Except for rock purist Steve Albini, who loved their snotty lo-fi records but soon found the Replacements “irrevocably lost in the maudlin cabaret of Westerberg’s folk music blatherings,” critics adored Let It Be, ranking it No. 4 in that year’s Village Voice Pazz and Jop poll. It sold well, attracted offers from major labels, and has long been regarded as, if not the best Mats album, then the most authentic Mats album. It was the pivotal moment before they “went pop” and signed to Sire, before unhinged guitarist Bob Stinson was drastically sidelined, before Westerberg took the reins of the Mats and set out to launder the strains of traditional pop through his drunken band of losers. Let It Be was a live wire, the product of four childhood friends who never graduated high school or got driver’s licenses, whose innate talent was matched only by two things: their fear of success and their desire to drown that fear in a case of Schlitz.
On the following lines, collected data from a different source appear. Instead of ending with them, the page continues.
theorem Device.extent_of_windowSet (hc : c.WellFormed) (hm : c.windowMatches) (h : d.windowSet c) :
    d.extent c = (c.rowBytes, c.height) := by
  obtain ⟨hcmin, hcmax, hrmin, hrmax⟩ := h
  obtain ⟨hle, hwidth⟩ := hm
  have hcols : c.colMax.toNat + 1 - c.colMin.toNat = c.colMax.toNat - c.colMin.toNat + 1 := by omega
  have hrows : c.height - 1 + 1 - c.rowMin.toNat = c.height := by
    obtain ⟨-, -, -, -, hpos, -, -⟩ := hc
    exact Nat.sub_add_cancel hpos
  simp only [Device.extent, hcmin, hcmax, hrmin, hrmax, hcols, hwidth, hc.rowMax_toNat, hrows]

/-- The window holds exactly the framebuffer (R126, R182). -/
theorem Device.capacity_of_windowSet (hc : c.WellFormed) (hm : c.windowMatches) (h : d.windowSet c) :
    d.capacity c = c.fbBytes := by
  rw [Device.capacity, Device.extent_of_windowSet hc hm h, Nat.mul_comm]
  rfl

/-- Where byte `a` of the stream lies: windows of the same bounds have it at the same place. -/
def Device.placeOf (c : Config) (d : Device) (a : Nat) : Nat × Nat :=
  d.place c (a / c.rowBytes) (a % c.rowBytes)

theorem Device.placeOf_inj (d : Device) {a a' : Nat} (h : d.placeOf c a = d.placeOf c a') : a = a' := by
  obtain ⟨hrow, hcol⟩ := Prod.mk.inj h
  rw [← Nat.div_add_mod a c.rowBytes, ← Nat.div_add_mod a' c.rowBytes, Nat.add_left_cancel hrow,
    Nat.add_left_cancel hcol]

theorem Device.placeOf_row (d : Device) (hk : k < c.rowBytes) :
    d.placeOf c (r * c.rowBytes + k) = d.place c r k := by
  have hpos : 0 < c.rowBytes := Nat.zero_lt_of_lt hk
  rw [Device.placeOf, Nat.mul_comm, Nat.mul_add_div hpos, Nat.mul_add_mod, Nat.div_eq_of_lt hk, Nat.mod_eq_of_lt hk,
    Nat.add_zero]

theorem windowByte_lt (hr : r < c.height) (hk : k < c.rowBytes) : r * c.rowBytes + k < c.fbBytes :=
  calc r * c.rowBytes + k < (r + 1) * c.rowBytes := by
        rw [Nat.succ_mul]
        exact Nat.add_lt_add_left hk _
    _ ≤ c.fbBytes := Nat.mul_le_mul_right _ hr

/-! ### The stream -/

/-- The device in the stream of a flush, with the bytes `sent` taken, each at its place in the window. -/
structure Device.Streamed (c : Config) (sent : List Byte) (d : Device) : Prop where
  mode : d.mode = .stream
  window : d.windowSet c
  taken : d.taken = sent.length
  holds : ∀ a < sent.length, ramByte d.ram (d.placeOf c a) = sent[a]?

/-- The next byte of the stream lies at a place of its own. -/
theorem Device.Streamed.takeData (hc : c.WellFormed) (hm : c.windowMatches) (h : d.Streamed c sent)
    (hroom : sent.length < c.fbBytes) (b : Byte) : (d.takeData c b).Streamed c (sent ++ [b]) := by
  obtain ⟨hmode, hwindow, htaken, hholds⟩ := h
  have hnext : d.takeData c b = { d with ram := (d.placeOf c sent.length, b) :: d.ram, taken := d.taken + 1 } := by
    have hlt : sent.length < d.capacity c := by rwa [Device.capacity_of_windowSet hc hm hwindow]
    simp only [Device.takeData, hmode, htaken, if_pos hlt, Device.extent_of_windowSet hc hm hwindow, Device.placeOf]
  rw [hnext]
  refine ⟨hmode, hwindow, ?_, fun a ha => ?_⟩
  · rw [htaken, List.length_append]
    rfl
  · show (if d.placeOf c sent.length = d.placeOf c a then some b else ramByte d.ram (d.placeOf c a)) = _
    obtain rfl | hlt := Nat.eq_or_lt_of_le (Nat.le_of_lt_succ (by simpa using ha))
    · rw [if_pos rfl, List.getElem?_concat_length]
    · rw [if_neg fun heq => (Nat.ne_of_gt hlt) (d.placeOf_inj heq), hholds a hlt, List.getElem?_append_left hlt]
In comes this essential reissue of the Mats’ fourth album, 1985’s Tim, to trouble the entire narrative. The toast of this box set—which, like Let It Be, also cribs its name from a far more successful album—is an unbelievable new remix of Tim that doesn’t just challenge the notion that Let It Be was the Replacements at their peak, but usurps it to become the best and most definitive album in their catalog. Helmed by famed Ramones engineer Ed Stasium, the remix is jaw-dropping: Gone is Tim’s muddy sound, the tinny reverb on Chris Mars’ drums, and the thin low-end that masked Tommy Stinson’s bass. Every instrument is louder and closer, the mix is much more spread out, Westerberg’s sneakily complicated rhythm playing and chord voicing comes into sharp focus, and there are even a few extra Bob solos. If the previous treatments of Pleased to Meet Me and Don’t Tell a Soul were welcome surprises, this is the holy grail that fans have dreamt of. Finally, no more of the obligatory caveats about production that have plagued the album for almost four decades.